**PROBLEM REQUIREMENTS**
Please count the lines in the entries below that include the word "returned", and give only the number.

**EXERCISE DATA**
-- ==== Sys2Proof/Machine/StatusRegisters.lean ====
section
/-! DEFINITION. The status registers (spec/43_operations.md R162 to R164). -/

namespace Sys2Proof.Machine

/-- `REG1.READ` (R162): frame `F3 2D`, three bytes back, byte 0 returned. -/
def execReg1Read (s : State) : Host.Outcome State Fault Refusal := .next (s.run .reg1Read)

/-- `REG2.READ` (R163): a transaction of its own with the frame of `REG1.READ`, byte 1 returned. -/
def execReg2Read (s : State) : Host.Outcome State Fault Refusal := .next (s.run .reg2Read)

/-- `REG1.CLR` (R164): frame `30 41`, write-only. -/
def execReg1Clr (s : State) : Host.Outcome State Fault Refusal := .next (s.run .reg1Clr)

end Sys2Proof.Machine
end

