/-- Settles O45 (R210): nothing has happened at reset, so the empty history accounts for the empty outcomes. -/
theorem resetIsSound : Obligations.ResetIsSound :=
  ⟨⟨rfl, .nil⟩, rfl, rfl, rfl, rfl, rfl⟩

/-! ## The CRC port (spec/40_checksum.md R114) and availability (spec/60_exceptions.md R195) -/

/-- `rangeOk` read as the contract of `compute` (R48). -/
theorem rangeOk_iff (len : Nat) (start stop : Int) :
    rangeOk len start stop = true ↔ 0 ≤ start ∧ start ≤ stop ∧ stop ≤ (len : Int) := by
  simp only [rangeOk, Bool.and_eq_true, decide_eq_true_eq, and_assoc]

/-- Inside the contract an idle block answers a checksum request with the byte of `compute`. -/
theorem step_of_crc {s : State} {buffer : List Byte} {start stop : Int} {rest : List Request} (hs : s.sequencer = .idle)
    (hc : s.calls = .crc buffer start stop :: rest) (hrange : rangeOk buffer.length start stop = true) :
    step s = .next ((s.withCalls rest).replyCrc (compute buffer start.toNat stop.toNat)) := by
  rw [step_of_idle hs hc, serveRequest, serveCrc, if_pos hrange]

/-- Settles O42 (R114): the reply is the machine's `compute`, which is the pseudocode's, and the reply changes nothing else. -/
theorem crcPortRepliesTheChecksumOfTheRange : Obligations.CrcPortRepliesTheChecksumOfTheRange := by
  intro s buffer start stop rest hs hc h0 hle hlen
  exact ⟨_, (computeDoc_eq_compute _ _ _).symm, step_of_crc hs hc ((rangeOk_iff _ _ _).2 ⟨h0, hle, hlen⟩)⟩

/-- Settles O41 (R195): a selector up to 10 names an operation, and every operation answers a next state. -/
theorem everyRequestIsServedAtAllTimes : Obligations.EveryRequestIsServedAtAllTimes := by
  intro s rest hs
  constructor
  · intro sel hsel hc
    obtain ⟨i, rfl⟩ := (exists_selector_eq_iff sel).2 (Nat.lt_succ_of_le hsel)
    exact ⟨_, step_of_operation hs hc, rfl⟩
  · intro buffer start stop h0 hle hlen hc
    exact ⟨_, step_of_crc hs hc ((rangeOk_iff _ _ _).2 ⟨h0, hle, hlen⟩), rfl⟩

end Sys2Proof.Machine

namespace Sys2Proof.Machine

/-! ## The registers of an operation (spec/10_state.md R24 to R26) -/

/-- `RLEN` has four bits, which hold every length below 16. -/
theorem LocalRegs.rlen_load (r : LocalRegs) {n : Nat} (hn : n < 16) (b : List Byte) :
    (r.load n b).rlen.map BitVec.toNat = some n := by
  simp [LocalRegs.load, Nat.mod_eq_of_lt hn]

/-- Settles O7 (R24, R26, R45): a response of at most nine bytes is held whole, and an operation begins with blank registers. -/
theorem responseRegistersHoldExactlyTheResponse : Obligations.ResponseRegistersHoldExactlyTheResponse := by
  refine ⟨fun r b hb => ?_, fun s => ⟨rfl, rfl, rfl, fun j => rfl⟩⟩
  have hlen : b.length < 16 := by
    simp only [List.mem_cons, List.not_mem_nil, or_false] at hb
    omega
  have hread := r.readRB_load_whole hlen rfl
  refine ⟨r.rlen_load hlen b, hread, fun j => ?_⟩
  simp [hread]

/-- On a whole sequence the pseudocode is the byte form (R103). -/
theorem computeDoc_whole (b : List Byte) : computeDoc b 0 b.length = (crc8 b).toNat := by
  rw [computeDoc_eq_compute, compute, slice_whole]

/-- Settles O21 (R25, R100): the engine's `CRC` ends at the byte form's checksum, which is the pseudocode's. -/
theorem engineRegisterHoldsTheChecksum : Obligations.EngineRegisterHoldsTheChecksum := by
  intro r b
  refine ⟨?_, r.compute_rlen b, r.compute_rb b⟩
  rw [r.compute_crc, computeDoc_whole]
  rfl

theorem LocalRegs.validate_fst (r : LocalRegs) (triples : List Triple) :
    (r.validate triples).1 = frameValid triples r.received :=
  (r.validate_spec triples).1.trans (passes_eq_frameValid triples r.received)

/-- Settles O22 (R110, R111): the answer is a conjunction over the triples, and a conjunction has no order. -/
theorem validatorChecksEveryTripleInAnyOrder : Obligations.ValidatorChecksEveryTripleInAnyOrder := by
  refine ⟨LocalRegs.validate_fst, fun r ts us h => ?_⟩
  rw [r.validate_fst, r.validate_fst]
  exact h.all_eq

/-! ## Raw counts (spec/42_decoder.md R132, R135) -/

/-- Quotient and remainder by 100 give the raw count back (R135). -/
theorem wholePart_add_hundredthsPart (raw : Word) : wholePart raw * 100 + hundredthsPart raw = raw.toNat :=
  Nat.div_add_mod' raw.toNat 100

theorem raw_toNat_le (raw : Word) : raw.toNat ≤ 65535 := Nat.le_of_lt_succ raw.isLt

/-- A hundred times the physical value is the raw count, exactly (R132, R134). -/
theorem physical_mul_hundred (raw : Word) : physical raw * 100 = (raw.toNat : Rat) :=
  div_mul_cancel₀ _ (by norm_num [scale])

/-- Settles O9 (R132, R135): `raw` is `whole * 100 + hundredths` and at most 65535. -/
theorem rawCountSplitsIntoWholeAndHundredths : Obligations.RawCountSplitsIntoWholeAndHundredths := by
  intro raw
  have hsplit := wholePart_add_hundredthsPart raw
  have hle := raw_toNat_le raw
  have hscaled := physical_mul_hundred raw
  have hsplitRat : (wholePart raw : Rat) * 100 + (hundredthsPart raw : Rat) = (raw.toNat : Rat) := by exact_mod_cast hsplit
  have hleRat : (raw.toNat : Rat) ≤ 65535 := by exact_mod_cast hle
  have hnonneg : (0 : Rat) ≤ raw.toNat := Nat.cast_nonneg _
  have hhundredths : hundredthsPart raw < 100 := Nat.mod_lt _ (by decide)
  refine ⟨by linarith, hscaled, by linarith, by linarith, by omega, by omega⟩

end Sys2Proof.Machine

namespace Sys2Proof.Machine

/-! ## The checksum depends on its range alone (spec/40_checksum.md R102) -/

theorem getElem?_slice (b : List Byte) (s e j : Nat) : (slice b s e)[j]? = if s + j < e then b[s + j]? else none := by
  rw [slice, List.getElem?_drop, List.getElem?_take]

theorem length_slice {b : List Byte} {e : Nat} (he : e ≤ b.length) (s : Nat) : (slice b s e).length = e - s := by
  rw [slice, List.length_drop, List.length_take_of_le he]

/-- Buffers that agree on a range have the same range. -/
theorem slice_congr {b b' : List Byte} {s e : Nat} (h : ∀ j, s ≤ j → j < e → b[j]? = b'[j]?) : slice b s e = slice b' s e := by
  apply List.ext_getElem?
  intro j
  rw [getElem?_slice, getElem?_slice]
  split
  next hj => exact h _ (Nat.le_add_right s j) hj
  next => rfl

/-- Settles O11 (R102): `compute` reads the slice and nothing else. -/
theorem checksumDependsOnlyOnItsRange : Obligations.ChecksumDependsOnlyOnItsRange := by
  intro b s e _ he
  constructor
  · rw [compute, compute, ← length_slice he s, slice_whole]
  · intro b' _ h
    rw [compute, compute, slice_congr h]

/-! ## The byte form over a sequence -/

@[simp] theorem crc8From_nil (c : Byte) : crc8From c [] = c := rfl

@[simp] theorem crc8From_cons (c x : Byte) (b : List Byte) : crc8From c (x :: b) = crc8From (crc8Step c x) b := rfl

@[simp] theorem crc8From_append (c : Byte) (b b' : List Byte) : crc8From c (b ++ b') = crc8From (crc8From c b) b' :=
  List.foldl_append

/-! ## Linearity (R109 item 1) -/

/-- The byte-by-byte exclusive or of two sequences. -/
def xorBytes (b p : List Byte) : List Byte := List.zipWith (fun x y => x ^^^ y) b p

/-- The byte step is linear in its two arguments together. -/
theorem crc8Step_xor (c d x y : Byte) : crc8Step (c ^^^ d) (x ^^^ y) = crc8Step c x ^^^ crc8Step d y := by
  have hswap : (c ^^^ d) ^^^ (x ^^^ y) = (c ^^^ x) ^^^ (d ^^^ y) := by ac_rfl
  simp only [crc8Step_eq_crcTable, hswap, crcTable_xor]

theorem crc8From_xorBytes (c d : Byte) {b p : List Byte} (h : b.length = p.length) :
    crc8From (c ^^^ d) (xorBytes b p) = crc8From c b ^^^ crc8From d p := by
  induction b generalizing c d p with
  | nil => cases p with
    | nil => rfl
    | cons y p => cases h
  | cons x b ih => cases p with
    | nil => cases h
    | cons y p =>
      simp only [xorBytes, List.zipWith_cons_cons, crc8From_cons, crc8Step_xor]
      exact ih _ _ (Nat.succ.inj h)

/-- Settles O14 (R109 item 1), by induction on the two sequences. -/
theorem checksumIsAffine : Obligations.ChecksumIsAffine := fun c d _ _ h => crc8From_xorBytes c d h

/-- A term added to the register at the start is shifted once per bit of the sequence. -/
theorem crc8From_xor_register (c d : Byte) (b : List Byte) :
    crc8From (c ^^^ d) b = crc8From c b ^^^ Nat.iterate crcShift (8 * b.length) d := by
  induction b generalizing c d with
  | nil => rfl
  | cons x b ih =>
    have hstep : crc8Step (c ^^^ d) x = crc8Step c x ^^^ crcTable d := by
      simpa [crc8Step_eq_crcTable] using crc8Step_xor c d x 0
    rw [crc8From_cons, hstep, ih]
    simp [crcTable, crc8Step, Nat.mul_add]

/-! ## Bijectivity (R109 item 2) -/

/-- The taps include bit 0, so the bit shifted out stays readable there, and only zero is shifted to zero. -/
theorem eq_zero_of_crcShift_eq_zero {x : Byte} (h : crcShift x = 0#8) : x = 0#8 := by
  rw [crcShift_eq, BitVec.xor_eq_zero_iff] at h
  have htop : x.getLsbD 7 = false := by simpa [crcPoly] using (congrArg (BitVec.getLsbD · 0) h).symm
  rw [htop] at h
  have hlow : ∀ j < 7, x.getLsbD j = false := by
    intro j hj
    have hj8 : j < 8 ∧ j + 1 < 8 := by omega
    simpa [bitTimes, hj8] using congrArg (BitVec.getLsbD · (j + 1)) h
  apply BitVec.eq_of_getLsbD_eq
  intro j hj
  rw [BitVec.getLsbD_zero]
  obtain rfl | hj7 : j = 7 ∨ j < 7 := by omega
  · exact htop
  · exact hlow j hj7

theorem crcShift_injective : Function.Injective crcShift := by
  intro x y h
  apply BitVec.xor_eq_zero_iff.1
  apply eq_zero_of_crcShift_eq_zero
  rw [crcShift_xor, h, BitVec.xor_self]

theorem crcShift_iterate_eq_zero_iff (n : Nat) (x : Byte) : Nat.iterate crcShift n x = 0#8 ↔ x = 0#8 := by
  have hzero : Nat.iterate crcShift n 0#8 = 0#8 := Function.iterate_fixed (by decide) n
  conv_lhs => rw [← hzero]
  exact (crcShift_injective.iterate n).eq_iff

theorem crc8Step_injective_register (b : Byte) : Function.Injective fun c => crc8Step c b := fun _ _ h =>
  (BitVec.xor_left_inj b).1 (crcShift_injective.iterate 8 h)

* * *

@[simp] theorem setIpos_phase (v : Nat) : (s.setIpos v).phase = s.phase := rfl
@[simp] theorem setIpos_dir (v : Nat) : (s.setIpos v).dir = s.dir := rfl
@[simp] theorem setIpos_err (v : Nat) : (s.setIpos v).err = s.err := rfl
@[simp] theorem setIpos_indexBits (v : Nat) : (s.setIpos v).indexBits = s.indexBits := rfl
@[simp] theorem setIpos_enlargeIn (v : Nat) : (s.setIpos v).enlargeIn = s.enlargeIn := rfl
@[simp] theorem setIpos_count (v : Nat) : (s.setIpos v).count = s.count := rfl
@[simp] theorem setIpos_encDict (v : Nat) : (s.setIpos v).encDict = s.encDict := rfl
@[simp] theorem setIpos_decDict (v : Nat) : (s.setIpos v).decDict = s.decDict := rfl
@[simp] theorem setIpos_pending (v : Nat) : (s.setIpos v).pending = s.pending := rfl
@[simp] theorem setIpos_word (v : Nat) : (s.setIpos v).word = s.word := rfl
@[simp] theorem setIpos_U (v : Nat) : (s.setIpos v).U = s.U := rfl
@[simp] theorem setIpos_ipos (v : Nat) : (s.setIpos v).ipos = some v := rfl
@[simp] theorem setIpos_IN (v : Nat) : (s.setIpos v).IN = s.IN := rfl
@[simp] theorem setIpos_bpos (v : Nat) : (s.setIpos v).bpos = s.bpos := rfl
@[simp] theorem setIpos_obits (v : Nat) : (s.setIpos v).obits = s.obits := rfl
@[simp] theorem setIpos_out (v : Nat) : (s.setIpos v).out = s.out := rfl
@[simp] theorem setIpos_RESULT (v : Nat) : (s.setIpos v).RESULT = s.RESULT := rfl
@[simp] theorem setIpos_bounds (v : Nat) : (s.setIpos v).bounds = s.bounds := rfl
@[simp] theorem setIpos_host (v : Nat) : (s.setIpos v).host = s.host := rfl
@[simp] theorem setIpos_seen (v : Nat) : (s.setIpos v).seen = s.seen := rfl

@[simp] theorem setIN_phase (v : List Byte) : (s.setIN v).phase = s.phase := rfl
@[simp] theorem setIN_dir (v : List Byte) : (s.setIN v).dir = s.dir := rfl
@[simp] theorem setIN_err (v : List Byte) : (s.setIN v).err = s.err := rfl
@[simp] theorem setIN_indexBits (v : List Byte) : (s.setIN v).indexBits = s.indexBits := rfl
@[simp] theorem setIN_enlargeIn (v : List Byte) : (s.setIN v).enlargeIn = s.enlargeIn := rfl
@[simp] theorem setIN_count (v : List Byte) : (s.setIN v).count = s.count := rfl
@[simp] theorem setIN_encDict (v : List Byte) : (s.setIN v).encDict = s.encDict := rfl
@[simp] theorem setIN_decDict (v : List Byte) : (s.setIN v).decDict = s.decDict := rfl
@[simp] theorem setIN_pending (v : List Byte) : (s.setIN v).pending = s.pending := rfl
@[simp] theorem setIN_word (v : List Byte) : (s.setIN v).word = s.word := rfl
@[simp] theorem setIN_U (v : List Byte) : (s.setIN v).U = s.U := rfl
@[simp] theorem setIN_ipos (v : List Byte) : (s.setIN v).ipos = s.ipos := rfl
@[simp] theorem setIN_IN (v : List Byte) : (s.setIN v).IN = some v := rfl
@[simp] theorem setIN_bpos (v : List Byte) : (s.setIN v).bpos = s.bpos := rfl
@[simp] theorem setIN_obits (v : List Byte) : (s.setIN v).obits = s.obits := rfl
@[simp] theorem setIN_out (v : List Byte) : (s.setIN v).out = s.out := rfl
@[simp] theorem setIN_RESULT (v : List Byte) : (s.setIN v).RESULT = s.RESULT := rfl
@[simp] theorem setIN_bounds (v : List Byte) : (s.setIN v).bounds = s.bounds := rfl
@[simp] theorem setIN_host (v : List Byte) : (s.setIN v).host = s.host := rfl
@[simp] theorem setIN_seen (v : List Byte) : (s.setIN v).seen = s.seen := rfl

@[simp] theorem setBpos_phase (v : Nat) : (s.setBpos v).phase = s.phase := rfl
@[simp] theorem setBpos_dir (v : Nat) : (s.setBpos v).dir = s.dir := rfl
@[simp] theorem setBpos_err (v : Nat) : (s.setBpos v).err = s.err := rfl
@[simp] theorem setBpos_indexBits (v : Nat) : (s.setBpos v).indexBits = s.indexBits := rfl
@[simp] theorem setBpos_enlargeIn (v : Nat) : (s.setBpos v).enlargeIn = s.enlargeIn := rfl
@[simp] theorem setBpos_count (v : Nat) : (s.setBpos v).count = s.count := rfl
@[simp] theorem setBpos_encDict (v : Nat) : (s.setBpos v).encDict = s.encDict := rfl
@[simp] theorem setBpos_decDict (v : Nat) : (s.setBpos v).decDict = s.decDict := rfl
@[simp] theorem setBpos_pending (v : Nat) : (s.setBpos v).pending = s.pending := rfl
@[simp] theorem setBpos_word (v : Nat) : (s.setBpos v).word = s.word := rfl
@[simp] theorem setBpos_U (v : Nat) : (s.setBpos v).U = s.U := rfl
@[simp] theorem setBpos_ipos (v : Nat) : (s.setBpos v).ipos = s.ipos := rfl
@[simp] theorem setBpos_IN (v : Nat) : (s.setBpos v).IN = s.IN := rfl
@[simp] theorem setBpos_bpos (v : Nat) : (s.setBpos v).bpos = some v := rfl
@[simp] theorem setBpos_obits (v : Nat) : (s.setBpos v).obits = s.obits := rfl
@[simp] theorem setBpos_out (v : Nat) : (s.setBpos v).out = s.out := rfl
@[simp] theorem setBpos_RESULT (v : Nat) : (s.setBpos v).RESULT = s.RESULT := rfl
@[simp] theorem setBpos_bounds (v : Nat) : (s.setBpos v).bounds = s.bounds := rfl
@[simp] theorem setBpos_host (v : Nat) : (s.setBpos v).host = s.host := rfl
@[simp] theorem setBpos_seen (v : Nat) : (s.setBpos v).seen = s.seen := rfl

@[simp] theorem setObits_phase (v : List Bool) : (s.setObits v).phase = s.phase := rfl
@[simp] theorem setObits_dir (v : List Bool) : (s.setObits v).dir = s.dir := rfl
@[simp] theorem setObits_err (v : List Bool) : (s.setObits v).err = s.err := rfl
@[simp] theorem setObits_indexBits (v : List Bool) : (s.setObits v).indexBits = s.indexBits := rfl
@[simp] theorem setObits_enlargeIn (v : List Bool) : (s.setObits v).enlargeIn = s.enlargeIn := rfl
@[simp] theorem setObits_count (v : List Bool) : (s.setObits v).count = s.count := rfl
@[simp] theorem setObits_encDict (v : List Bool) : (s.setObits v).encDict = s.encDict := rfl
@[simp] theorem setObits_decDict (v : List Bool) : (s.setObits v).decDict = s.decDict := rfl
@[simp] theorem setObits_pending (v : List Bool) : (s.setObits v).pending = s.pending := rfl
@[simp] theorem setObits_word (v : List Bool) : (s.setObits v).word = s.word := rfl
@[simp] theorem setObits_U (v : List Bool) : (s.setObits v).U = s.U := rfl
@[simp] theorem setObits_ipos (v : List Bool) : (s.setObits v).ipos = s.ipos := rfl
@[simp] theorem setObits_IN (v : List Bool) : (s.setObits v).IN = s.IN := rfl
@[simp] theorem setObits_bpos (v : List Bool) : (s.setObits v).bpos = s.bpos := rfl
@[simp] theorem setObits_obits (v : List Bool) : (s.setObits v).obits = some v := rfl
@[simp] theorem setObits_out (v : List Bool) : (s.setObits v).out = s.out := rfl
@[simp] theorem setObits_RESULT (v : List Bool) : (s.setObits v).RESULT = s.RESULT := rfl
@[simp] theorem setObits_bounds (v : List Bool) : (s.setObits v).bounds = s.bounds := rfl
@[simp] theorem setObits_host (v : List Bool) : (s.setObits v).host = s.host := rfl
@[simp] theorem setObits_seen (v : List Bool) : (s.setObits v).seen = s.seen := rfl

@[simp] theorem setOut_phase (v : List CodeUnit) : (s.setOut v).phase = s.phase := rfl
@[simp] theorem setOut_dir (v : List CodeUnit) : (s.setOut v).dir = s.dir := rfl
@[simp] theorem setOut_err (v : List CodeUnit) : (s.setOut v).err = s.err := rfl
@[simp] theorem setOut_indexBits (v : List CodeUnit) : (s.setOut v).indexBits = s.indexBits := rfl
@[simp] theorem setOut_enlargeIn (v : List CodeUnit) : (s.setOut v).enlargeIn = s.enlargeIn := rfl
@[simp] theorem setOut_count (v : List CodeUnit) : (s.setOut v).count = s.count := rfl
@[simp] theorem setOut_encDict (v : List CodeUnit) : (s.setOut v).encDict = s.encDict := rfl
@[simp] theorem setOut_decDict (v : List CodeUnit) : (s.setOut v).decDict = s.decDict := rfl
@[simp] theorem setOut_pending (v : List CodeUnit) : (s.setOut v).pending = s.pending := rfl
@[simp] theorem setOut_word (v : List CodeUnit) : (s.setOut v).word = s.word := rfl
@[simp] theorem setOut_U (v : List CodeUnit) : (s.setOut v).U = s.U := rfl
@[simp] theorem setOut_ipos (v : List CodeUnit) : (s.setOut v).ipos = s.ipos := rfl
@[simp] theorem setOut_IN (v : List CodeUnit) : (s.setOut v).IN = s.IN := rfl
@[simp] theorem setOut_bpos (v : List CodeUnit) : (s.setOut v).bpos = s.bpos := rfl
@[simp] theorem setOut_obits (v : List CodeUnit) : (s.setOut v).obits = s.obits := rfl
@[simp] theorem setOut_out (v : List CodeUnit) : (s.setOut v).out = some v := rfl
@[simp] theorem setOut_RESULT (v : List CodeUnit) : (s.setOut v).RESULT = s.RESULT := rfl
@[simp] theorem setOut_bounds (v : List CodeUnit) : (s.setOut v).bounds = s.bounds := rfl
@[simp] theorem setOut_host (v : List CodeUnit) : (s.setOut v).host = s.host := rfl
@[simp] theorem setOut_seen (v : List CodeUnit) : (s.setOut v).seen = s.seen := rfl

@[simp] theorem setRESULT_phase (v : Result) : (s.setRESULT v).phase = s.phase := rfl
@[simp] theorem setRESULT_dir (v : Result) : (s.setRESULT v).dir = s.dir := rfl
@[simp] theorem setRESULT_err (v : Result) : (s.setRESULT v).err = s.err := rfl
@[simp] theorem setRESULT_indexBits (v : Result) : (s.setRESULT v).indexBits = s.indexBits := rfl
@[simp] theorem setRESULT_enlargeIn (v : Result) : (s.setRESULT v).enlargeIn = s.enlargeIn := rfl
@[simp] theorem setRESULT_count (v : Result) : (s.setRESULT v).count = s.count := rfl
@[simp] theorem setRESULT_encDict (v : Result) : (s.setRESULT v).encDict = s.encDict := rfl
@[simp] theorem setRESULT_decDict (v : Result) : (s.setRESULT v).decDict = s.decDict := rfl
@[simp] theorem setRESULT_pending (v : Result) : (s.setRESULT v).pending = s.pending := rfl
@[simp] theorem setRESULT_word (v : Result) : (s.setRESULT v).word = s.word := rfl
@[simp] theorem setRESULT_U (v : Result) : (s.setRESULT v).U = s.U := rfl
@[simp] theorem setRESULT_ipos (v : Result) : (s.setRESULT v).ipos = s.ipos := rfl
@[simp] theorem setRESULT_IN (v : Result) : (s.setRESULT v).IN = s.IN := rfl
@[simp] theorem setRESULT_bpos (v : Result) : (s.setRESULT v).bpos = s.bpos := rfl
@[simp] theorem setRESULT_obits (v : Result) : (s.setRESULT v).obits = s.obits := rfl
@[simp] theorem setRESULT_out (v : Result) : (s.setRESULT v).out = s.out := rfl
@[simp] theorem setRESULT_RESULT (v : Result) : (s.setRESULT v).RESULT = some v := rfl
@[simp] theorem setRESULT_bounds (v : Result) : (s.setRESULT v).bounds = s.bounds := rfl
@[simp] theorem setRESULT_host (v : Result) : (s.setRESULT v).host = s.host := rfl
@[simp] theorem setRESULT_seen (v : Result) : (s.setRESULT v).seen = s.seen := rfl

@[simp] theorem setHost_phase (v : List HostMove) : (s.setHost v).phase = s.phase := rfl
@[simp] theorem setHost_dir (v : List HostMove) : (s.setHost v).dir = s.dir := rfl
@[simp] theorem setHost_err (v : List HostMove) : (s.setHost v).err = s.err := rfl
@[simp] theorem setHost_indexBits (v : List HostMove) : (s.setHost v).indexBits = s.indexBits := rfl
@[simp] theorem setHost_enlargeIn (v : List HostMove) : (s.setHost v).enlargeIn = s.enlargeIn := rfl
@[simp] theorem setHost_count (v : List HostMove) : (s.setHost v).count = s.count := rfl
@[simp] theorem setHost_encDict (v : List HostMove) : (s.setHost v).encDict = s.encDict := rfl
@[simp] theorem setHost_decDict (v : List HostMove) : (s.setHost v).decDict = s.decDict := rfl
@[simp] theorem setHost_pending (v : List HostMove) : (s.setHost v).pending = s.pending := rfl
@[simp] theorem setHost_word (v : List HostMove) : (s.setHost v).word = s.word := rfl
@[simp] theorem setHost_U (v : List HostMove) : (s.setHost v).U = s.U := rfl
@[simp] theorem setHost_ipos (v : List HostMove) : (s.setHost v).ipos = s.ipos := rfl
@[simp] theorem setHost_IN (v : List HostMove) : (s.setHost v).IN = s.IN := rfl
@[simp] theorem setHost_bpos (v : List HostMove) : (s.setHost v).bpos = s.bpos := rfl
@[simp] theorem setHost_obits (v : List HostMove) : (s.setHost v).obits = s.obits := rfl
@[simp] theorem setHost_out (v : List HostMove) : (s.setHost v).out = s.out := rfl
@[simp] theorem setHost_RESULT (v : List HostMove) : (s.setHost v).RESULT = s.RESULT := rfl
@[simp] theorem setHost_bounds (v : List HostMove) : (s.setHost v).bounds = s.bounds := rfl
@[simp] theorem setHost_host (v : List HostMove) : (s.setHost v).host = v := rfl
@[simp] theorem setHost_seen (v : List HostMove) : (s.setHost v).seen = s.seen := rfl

**SOLUTION**
2